• **Problem to solve**
Starting at the line that contains "t = noteUses (chunkUses s) (completeCommand (absorb" and ending at the line that contains "absurd hl h4", the lines below are to be given again exactly, with nothing added.

——

-- ==== Sys2Proof/Laws/Commands.lean ====
section
/-! SUPPORT. What each command can do when it answers a next state: one inversion lemma each. -/
namespace Sys2Proof.Machine

/-- INIT always answers: it establishes a context under the seed SEED_IN holds. -/
theorem execInit_eq (s : State) :
    execInit s = .next (noteUses (operandUse s .seedIn) (completeCommand { s with
      ctx := initContext s.seedIn.value s.freeCount s.ctx, freeCount := s.freeCount + 1 })) := rfl

theorem execInit_next {s t : State} (h : execInit s = .next t) :
    t = noteUses (operandUse s .seedIn) (completeCommand { s with
      ctx := initContext s.seedIn.value s.freeCount s.ctx, freeCount := s.freeCount + 1 }) := by
  rw [execInit_eq] at h; cases h; rfl

/-- FINISH always answers: NO_CONTEXT, or the digest. -/
theorem execFinish_next {s t : State} (h : execFinish s = .next t) :
    (s.ctx.valid = false ∧ t = raiseCmdError .noContext s) ∨
      (s.ctx.valid = true ∧ t = completeCommand (setDigest (streamDigest s.ctx) s)) := by
  unfold execFinish at h
  split at h <;> cases h
  · exact .inl ⟨‹_›, rfl⟩
  · exact .inr ⟨by simpa using ‹¬ s.ctx.valid = false›, rfl⟩

/-- Reading LEN_IN and the range, when it answers a next state: ADDR_RANGE, or the rest ran on the range (at 0 where LEN_IN is 0
and SRC_ADDR is not read). -/
theorem withChunk_next {s t : State} {k : Word → Nat → State → Result}
    (h : (withOperand .lenIn s fun n u => withRange n u (k n)) = .next t) :
    (s.lenIn.value ≠ 0 ∧ 2 ^ s.params.addrW < s.srcAddr.value.toNat + s.lenIn.value.toNat ∧
        t = noteUses (chunkUses s) (raiseCmdError .addrRange s)) ∨
      (s.lenIn.value = 0 ∧ k s.lenIn.value 0 (noteUses (chunkUses s) s) = .next t) ∨
      k s.lenIn.value s.srcAddr.value.toNat (noteUses (chunkUses s) s) = .next t := by
  replace h : withRange s.lenIn.value (noteUses (operandUse s .lenIn) s) (k s.lenIn.value) = .next t := h
  obtain ⟨h0, e⟩ | ⟨h0, hb, e⟩ | ⟨h0, -, e⟩ :=
    withRange_cases s.lenIn.value (noteUses (operandUse s .lenIn) s) (k s.lenIn.value) <;> rw [e] at h
  · exact .inr (.inl ⟨h0, by simpa [chunkUses, h0] using h⟩)
  · rw [operandUse_noteUses, noteUses_append] at h
    cases h; exact .inl ⟨h0, hb, by simp only [chunkUses, if_neg h0]; rfl⟩
  · rw [operandUse_noteUses, noteUses_append] at h
    exact .inr (.inr (by simp only [chunkUses, if_neg h0]; exact h))

/-- The bytes of a chunk, whether or not SRC_ADDR was read for them. -/
theorem sourceBytes_empty {s : State} (h : s.lenIn.value = 0) (a : Nat) :
    sourceBytes s.mem a s.lenIn.value.toNat = sourceBytes s.mem s.srcAddr.value.toNat s.lenIn.value.toNat := by
  have : s.lenIn.value.toNat = 0 := by simp [h]
  rw [this]; rfl

/-- HASH answers ADDR_RANGE, or the digest of its range. -/
theorem execHash_next {s t : State} (h : execHash s = .next t) :
    (s.lenIn.value ≠ 0 ∧ 2 ^ s.params.addrW < s.srcAddr.value.toNat + s.lenIn.value.toNat ∧
        t = noteUses (commandUses .hash s) (raiseCmdError .addrRange s)) ∨
      t = noteUses (commandUses .hash s) (completeCommand (setDigest
        (xxh64 (sourceBytes s.mem s.srcAddr.value.toNat s.lenIn.value.toNat) s.seedIn.value) s)) := by
  have e : chunkUses (noteUses (operandUse s .seedIn) s) = chunkUses s := by simp [chunkUses]
  unfold execHash at h
  rw [withOperand] at h
  obtain ⟨h0, hb, rfl⟩ | ⟨h0, h⟩ | h := withChunk_next (s := noteUses (operandUse s .seedIn) s)
    (k := fun n a u => withSource a n.toNat u fun d => .next (completeCommand (setDigest (xxh64 d s.seedIn.value) u))) h
  · exact .inl ⟨h0, hb, by rw [e]; simp only [commandUses, ← noteUses_append]; rfl⟩
  · have := withSource_next h
    cases this
    refine .inr ?_
    rw [e, noteUses_append, ← sourceBytes_empty (show s.lenIn.value = 0 from h0) 0]; rfl
  · have := withSource_next h
    cases this
    exact .inr (by rw [e, noteUses_append]; rfl)

/-- WRITE answers one of its three errors, or absorbs its range. -/
theorem execWrite_next {s t : State} (h : execWrite s = .next t) :
    (s.ctx.valid = false ∧ t = raiseCmdError .noContext s) ∨
      (s.ctx.valid = true ∧
        ((s.lenIn.value ≠ 0 ∧ 2 ^ s.params.addrW < s.srcAddr.value.toNat + s.lenIn.value.toNat ∧
            t = noteUses (chunkUses s) (raiseCmdError .addrRange s)) ∨
          (2 ^ 64 - 1 < s.ctx.totalLen.toNat + s.lenIn.value.toNat ∧
            t = noteUses (chunkUses s) (raiseCmdError .lenOverflow s)) ∨
          (s.ctx.totalLen.toNat + s.lenIn.value.toNat ≤ 2 ^ 64 - 1 ∧
            t = noteUses (chunkUses s) (completeCommand
              (absorb s (sourceBytes s.mem s.srcAddr.value.toNat s.lenIn.value.toNat)))))) := by
  unfold execWrite at h
  split at h
  · cases h; exact .inl ⟨‹_›, rfl⟩
  · refine .inr ⟨by simpa using ‹¬ s.ctx.valid = false›, ?_⟩
    have key : ∀ a, (if s.ctx.totalLen.toNat + s.lenIn.value.toNat > 2 ^ 64 - 1 then
          Host.Outcome.next (raiseCmdError .lenOverflow (noteUses (chunkUses s) s))
        else withSource a s.lenIn.value.toNat (noteUses (chunkUses s) s) fun d =>
          .next (completeCommand (absorb (noteUses (chunkUses s) s) d))) = .next t →
        (2 ^ 64 - 1 < s.ctx.totalLen.toNat + s.lenIn.value.toNat ∧
            t = noteUses (chunkUses s) (raiseCmdError .lenOverflow s)) ∨
          (s.ctx.totalLen.toNat + s.lenIn.value.toNat ≤ 2 ^ 64 - 1 ∧
            t = noteUses (chunkUses s) (completeCommand (absorb s (sourceBytes s.mem a s.lenIn.value.toNat)))) := by
      intro a ha
      split at ha
      · cases ha; exact .inl ⟨by assumption, rfl⟩
      · have := withSource_next ha
        rw [absorb_noteUses] at this
        cases this
        exact .inr ⟨by omega, rfl⟩
    obtain ⟨h0, hb, rfl⟩ | ⟨h0, h⟩ | h := withChunk_next h
    · exact .inl ⟨h0, hb, rfl⟩
    · have := key 0 h
      rw [sourceBytes_empty h0] at this
      exact .inr this
    · exact .inr (key _ h)

/-- No label names a command. -/
theorem decodeUop_no_command (l : BitVec 5) :
    decodeUop l ≠ .ok .init ∧ decodeUop l ≠ .ok .write ∧ decodeUop l ≠ .ok .finish ∧ decodeUop l ≠ .ok .hash := by
  revert l; decide

/-- A label names a datapath operation, which completes and writes only the datapath record. -/
theorem exec_of_label {b : Byte} {i : Instr} (h : decodeLabelByte b = .ok i) (s : State) :
    ∃ dp, exec i s = .next { s with dp := dp } := by
  have hl : decodeUop (b.extractLsb' 0 5) = .ok i := by
    unfold decodeLabelByte at h
    split at h
    · cases h
    · exact h
  obtain ⟨h1, h2, h3, h4⟩ := decodeUop_no_command (b.extractLsb' 0 5)
  cases i <;> first
    | exact absurd hl h1
    | exact absurd hl h2
    | exact absurd hl h3
    | exact absurd hl h4
    | exact ⟨_, rfl⟩

/-- A CMD word names a command. -/
theorem decodeCmd_ok {w : Word32} {i : Instr} (h : decodeCmd w = .ok i) :
    i = .init ∨ i = .write ∨ i = .finish ∨ i = .hash := by
  simp only [decodeCmd] at h
  split_ifs at h <;> simp only [Except.ok.injEq] at h <;> subst h <;> simp

end Sys2Proof.Machine
end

——

• **Exercise answer**
            t = noteUses (chunkUses s) (completeCommand (absorb s (sourceBytes s.mem a s.lenIn.value.toNat)))) := by
      intro a ha
      split at ha
      · cases ha; exact .inl ⟨by assumption, rfl⟩
      · have := withSource_next ha
        rw [absorb_noteUses] at this
        cases this
        exact .inr ⟨by omega, rfl⟩
    obtain ⟨h0, hb, rfl⟩ | ⟨h0, h⟩ | h := withChunk_next h
    · exact .inl ⟨h0, hb, rfl⟩
    · have := key 0 h
      rw [sourceBytes_empty h0] at this
      exact .inr this
    · exact .inr (key _ h)

/-- No label names a command. -/
theorem decodeUop_no_command (l : BitVec 5) :
    decodeUop l ≠ .ok .init ∧ decodeUop l ≠ .ok .write ∧ decodeUop l ≠ .ok .finish ∧ decodeUop l ≠ .ok .hash := by
  revert l; decide

/-- A label names a datapath operation, which completes and writes only the datapath record. -/
theorem exec_of_label {b : Byte} {i : Instr} (h : decodeLabelByte b = .ok i) (s : State) :
    ∃ dp, exec i s = .next { s with dp := dp } := by
  have hl : decodeUop (b.extractLsb' 0 5) = .ok i := by
    unfold decodeLabelByte at h
    split at h
    · cases h
    · exact h
  obtain ⟨h1, h2, h3, h4⟩ := decodeUop_no_command (b.extractLsb' 0 5)
  cases i <;> first
    | exact absurd hl h1
    | exact absurd hl h2
    | exact absurd hl h3
    | exact absurd hl h4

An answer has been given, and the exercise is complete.